(Exercise) Return every line in the entries below where the word "inUnit" shows up.

(Supplied material)
-- ==== Sys2Proof/Syntax.lean ====
section
/-! DEFINITION. The commands of the block: one constructor per row of the table of operations and events, in
the table's order. Rows of tile instructions name the core site that holds the word next and the word
itself; rows of events name what the event concerns and carry the values that come from outside the model
(measurements, symbols received, images, registers' written values). -/

namespace Sys2Proof
open Machine
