-- ==== Sys2Proof/Machine/Flags.lean ====
section
/-! DEFINITION. Conditions, scalar functions, counts and events that the instructions of a core raise
(R59, R94, R97, R172, R173), and the issue and hazard rules that every queued instruction shares
(R88, R90 to R92, R94). -/

namespace Sys2Proof.Machine

/-- The entries of a counter set (R172, R276); `key` is the place of the entry in the set's 128 bytes,
in words. -/
inductive CEnt where
  | sat | nan | monBlocks | esc | escOvf | amax | rangeLost | runDrops | boundDrops | overruns
  | zeroRows | spOutOfRange | spDuplicate | spHdrErr | fcSkipped | fcMakeup | fcMiss | fpCount | fp
  deriving DecidableEq, Repr

def CEnt.key : CEnt → Nat
  | .sat => 0
  | .nan => 1
  | .monBlocks => 2
  | .esc => 3
  | .escOvf => 4
  | .amax => 5
  | .rangeLost => 6
  | .runDrops => 7
  | .boundDrops => 8
  | .overruns => 9
  | .zeroRows => 10
  | .spOutOfRange => 11
  | .spDuplicate => 12
  | .spHdrErr => 13
  | .fcSkipped => 14
  | .fcMakeup => 15
  | .fcMiss => 16
  | .fpCount => 18
  | .fp => 20

/-- How two contributions to an entry combine (R172, R276, R278). -/
def combine (key a b : Nat) : Nat :=
  if key = 5 then max a b
  else if key = 20 then (a + b) % 2 ^ 64
  else if key = 18 then satAdd (2 ^ 64 - 1) a b
  else satAdd (2 ^ 32 - 1) a b

/-- The counter set of events that name none (R173). -/
def strayset : Nat := 0xFF

/-- What an instruction raises besides its result. -/
inductive Ev where
  | cnt (set : Nat) (e : CEnt) (n : Nat)
  | smldDrop (n : Nat)
  | orderDep
  | reg (f : Fld) (n : Nat)
  | peak (f : Fld) (v : Nat)
  | report (cls code sub row col detail : Nat)
  | residue (pass : Bool) (array sub row col detail : Nat)
  deriving DecidableEq, Repr

/-- A core site with the events raised, the place of the next free value, and whether a promotion found
no free long slot (R75). -/
structure Run where
  c   : CoreSite
  ev  : List Ev
  fr  : Nat
  cap : Bool := false
  deriving DecidableEq, Repr

/-- What the issue of one instruction comes to: it waits, it faults under R94, or it issues. -/
inductive CoreRes where
  | stall
  | fault (k : SeqFault) (x : Run)
  | ok (x : Run)
  deriving DecidableEq, Repr

/-- Raise an event. -/
def Run.raise (x : Run) (e : Ev) : Run := { x with ev := x.ev ++ [e] }

/-- Raise a count when it is not zero. -/
def Run.count (x : Run) (set : Nat) (e : CEnt) (n : Nat) : Run :=
  if n = 0 then x else x.raise (.cnt set e n)

/-- Raise a register count when it is not zero. -/
def Run.bump (x : Run) (f : Fld) (n : Nat) : Run := if n = 0 then x else x.raise (.reg f n)

def Run.setC (x : Run) (c : CoreSite) : Run := { x with c := c }

/-- Fresh free bytes. DESIGN CHOICE, log entry 6. -/
def freeBytes (fr n : Nat) : List Byte := (List.range n).map fun i => Config.freeByte (fr + i)

/-- Make a range of local space undefined (R91). DESIGN CHOICE, log entry 6. -/
def Run.free (x : Run) (r : Rng) : Run :=
  { x with c := x.c.wrLm r.lo (freeBytes x.fr r.len), fr := x.fr + r.len }

def Run.freeAll (x : Run) (l : List Rng) : Run := l.foldl Run.free x

/-! ### Scalar functions (R97) -/

/-- R97: GA COND GB; none for the undefined codes 6 and 7. -/
def condHolds (cond : Nat) (a b : GWord) : Option Bool :=
  match cond with
  | 0 => some (a == b)
  | 1 => some (a != b)
  | 2 => some (a.slt b)
  | 3 => some (!a.slt b)
  | 4 => some (a.ult b)
  | 5 => some (!a.ult b)
  | _ => none

/-- R97: the ALU functions; none for the undefined codes 11 to 15. -/
def aluFn (fn : Nat) (a b : GWord) : Option GWord :=
  match fn with
  | 0 => some (a + b)
  | 1 => some (a - b)
  | 2 => some (a * b)
  | 3 => some (a &&& b)
  | 4 => some (a ||| b)
  | 5 => some (a ^^^ b)
  | 6 => some (a <<< (b.toNat % 64))
  | 7 => some (a >>> (b.toNat % 64))
  | 8 => some (a.sshiftRight (b.toNat % 64))
  | 9 => some (if a.slt b then a else b)
  | 10 => some (if a.slt b then b else a)
  | _ => none

/-- R103: a failed check is counted and reported, and stops the kernel when STOP = 1. -/
def Run.checkEvent (x : Run) : Run :=
  (x.bump R.CORE.CHK_EVENTS.CHK_FAIL 1).raise (.report 3 1 0x3FFF 0 0 0)

/-- The address after an instruction's own; the program counter is 14 bits wide (R83, R118).
DEDUCED, log entry 10. -/
def nextPc (pc : Nat) : Nat := (pc + 1) % 16384

def CoreSite.advance (c : CoreSite) : CoreSite := { c with pc := nextPc c.pc }

/-! ### Issue (R88, R90 to R92) -/

/-- The instruction has not left its unit's front (R421): it holds a place of the unit's queue. The accumulator unit,
the vector unit, the quantiser and the match unit hold it until they complete it. DEDUCED, log entry 56. -/
def Fly.atFront (f : Fly) : Bool :=
  match f.unit with
  | .move => f.mv.isSome
  | .weight => f.wop.isSome
  | .array => !f.entered
  | _ => true

/-- The instructions that hold a place of a unit's queue. -/
def CoreSite.inUnit (c : CoreSite) (u : CUnit) : Nat := c.fly.countP fun f => f.unit == u && f.atFront

/-- R88: the unit's queue has room. -/
def CoreSite.room (c : CoreSite) (u : CUnit) : Bool := decide (c.inUnit u < u.depth)

/-- R91: the bytes of an instruction's reads that an earlier one of another unit writes, and of its
writes that an earlier one reads or writes. Accesses to one slot are interlocked by R90. DEDUCED, log entry 7. -/
def clashes (e : List Fly) (f : Fly) : List Rng × List Rng :=
  let o := e.filter fun y => y.unit != f.unit
  let wrs := o.flatMap fun y => y.wr ++ y.slots
  let all := o.flatMap fun y => y.rd ++ y.wr ++ y.slots
  let byt := o.flatMap fun y => y.rd ++ y.wr
  (interRngs f.rd wrs, interRngs f.wr all ++ interRngs f.slots byt)

/-- An instruction with local ranges for the checker of R92. -/
def Fly.ranged (f : Fly) : Bool := !f.rd.isEmpty || !f.wr.isEmpty || !f.slots.isEmpty

/-- R91: an earlier instruction whose read bytes are written before it completes leaves undefined
results. DEDUCED, log entry 7. -/
def Run.taint (x : Run) (ws : List Rng) (y : Fly) : Run :=
  if y.mv.isSome || (interRngs ws y.rd).isEmpty then x else
  let x := x.freeAll (y.wr ++ y.slots)
  let x := match y.vd with
    | some r => { x with c := x.c.setVreg r (freeBytes x.fr 512), fr := x.fr + 512 }
    | none => x
  match y.unit with
  | .matcher =>
    { x with c := { x.c with mt := (List.range x.c.mtCount).map fun e => (leNat (freeBytes (x.fr + 2 * e) 2), e) },
             fr := x.fr + 2 * x.c.mtCount }
  | .weight =>
    let fly := x.c.fly.map fun z => if z = y then
        { z with wop := match z.wop with
            | some (.load p) => some (.load { p with codes := freeBytes x.fr p.codes.length })
            | w => w }
      else z
    { x with c := { x.c with fly := fly }, fr := x.fr + 24576 }
  | _ => x

/-- R155: what an instruction's local accesses share with the ranges of the sparse-engine command under way: the bytes
it reads of the command's outputs, and the bytes it writes of the command's block, inputs and outputs.
DEDUCED, log entry 7. -/
def SpeCmd.clash (e : Option SpeCmd) (f : Fly) : List Rng × List Rng :=
  match e with
  | none => ([], [])
  | some e => (interRngs f.rd e.wr, interRngs (f.wr ++ f.slots) (⟨e.addr, 64⟩ :: (e.rd ++ e.wr)))

/-- Bytes of a running command that the program has made undefined (R155). -/
def CoreSite.hurt (c : CoreSite) (l : List Rng) : CoreSite :=
  { c with spe := c.spe.map fun e => { e with hurt := e.hurt ++ l } }

/-- Issue rules shared by every instruction with local operands (R88, R91, R92, R155): `f` describes it,
`queued` says whether it takes a place in its unit's queue, `act` is its effect. DEDUCED, log entry 7. -/
def Run.issueWith (x : Run) (f : Fly) (queued : Bool) (act : Run → CoreRes) : CoreRes :=
  if queued && !x.c.room f.unit then .stall else
  let (rc, wc) := clashes x.c.fly f
  if x.c.haz && f.ranged && decide (32 ≤ x.c.fly.countP Fly.ranged) then .stall
  else if x.c.haz && !(rc.isEmpty && wc.isEmpty) then .fault .sequencing x
  else
    let early := x.c.fly.filter fun y => y.unit != f.unit
    let (rs, ws) := SpeCmd.clash x.c.spe f
    let x := { x with c := x.c.hurt ws }.freeAll (rc ++ rs)
    match act x with
    | .stall => .stall
    | .fault k y => .fault k y
    | .ok y =>
      let y := y.freeAll (wc ++ ws)
      let y := early.foldl (fun y e => y.taint (f.wr ++ f.slots) e) y
      if queued then .ok { y with c := { y.c with fly := y.c.fly ++ [{ f with clash := wc ++ ws }] } }
      else .ok y

/-- Issue a queued instruction whose checks have passed and whose effect on the core's storage is that of
its issue. -/
def Run.queue (x : Run) (f : Fly) (act : Run → Run) : CoreRes := x.issueWith f true fun y => .ok (act { y with c := y.c.advance })

end Sys2Proof.Machine
end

(Answer for the task)
def CoreSite.inUnit (c : CoreSite) (u : CUnit) : Nat := c.fly.countP fun f => f.unit == u && f.atFront
def CoreSite.room (c : CoreSite) (u : CUnit) : Bool := decide (c.inUnit u < u.depth)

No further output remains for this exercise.